Work instructions:
Return, from the material below, each line in which the word "signed" is present.

Extracted entries:

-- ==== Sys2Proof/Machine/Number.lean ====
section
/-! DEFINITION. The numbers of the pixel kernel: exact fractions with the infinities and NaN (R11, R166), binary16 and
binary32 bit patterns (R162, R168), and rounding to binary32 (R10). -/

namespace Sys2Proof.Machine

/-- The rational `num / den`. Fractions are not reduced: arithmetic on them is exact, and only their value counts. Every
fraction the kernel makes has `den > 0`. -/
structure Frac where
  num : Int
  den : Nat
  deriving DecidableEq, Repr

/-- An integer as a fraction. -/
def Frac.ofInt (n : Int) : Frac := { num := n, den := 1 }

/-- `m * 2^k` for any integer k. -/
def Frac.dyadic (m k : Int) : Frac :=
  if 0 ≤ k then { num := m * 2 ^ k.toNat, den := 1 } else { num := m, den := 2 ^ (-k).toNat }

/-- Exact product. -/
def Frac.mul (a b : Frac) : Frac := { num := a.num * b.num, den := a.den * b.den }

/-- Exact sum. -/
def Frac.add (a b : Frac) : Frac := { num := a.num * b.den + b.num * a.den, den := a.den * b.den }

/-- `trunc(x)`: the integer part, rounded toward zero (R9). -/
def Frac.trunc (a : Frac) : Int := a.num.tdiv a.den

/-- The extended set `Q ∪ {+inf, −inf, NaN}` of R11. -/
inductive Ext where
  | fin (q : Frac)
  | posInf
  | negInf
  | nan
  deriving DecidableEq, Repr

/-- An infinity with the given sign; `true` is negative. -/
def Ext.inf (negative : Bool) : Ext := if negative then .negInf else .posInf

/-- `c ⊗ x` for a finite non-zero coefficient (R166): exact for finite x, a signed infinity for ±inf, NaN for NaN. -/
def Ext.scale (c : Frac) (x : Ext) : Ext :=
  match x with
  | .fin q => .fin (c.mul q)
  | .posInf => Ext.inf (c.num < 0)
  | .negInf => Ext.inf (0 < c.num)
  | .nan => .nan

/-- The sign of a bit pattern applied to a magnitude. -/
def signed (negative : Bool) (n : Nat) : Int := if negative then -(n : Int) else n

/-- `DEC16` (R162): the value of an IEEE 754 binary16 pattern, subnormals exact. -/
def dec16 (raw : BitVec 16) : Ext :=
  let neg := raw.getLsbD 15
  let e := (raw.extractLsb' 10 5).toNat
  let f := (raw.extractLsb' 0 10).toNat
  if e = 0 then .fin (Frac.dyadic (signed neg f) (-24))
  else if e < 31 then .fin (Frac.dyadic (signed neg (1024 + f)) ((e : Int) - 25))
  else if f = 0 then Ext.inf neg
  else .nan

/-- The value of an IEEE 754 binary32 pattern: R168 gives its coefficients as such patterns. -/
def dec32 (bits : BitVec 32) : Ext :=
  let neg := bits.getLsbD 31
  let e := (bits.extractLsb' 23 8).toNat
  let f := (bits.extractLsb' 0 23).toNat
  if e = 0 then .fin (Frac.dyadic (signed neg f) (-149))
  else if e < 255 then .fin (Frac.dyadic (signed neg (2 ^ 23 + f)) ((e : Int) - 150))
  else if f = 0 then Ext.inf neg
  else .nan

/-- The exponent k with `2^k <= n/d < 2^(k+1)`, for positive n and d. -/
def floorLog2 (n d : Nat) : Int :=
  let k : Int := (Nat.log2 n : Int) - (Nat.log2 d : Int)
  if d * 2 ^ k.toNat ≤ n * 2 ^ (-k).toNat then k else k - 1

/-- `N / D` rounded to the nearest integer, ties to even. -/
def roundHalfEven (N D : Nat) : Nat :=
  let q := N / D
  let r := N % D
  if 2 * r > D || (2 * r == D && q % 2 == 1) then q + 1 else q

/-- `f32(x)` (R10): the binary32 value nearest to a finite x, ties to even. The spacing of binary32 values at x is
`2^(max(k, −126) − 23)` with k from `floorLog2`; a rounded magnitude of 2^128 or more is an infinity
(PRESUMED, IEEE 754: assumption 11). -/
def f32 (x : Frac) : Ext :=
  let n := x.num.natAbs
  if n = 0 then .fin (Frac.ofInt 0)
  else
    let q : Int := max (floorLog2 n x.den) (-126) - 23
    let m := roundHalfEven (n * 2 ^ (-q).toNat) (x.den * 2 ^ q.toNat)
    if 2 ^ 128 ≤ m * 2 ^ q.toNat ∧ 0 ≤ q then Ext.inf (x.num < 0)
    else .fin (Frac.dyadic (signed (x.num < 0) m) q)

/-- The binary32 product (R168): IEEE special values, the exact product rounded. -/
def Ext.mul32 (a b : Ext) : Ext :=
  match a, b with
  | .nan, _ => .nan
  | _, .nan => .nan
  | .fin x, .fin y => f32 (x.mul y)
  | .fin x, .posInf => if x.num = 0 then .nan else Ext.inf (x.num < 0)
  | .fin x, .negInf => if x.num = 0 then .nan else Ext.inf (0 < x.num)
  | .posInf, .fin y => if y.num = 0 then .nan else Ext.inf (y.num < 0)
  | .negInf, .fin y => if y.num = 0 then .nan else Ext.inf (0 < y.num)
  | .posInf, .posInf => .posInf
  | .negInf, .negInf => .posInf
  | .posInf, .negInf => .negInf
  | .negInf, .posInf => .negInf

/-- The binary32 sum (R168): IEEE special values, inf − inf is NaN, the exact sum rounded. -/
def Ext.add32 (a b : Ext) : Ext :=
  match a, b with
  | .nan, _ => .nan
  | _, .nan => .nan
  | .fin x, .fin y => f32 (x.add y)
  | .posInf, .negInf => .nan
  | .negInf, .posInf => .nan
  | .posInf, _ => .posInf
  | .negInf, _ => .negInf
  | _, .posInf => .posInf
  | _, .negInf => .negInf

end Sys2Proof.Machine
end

Solution below:
/-- `c ⊗ x` for a finite non-zero coefficient (R166): exact for finite x, a signed infinity for ±inf, NaN for NaN. -/
def signed (negative : Bool) (n : Nat) : Int := if negative then -(n : Int) else n
  if e = 0 then .fin (Frac.dyadic (signed neg f) (-24))
  else if e < 31 then .fin (Frac.dyadic (signed neg (1024 + f)) ((e : Int) - 25))
  if e = 0 then .fin (Frac.dyadic (signed neg f) (-149))
  else if e < 255 then .fin (Frac.dyadic (signed neg (2 ^ 23 + f)) ((e : Int) - 150))
    else .fin (Frac.dyadic (signed (x.num < 0) m) q)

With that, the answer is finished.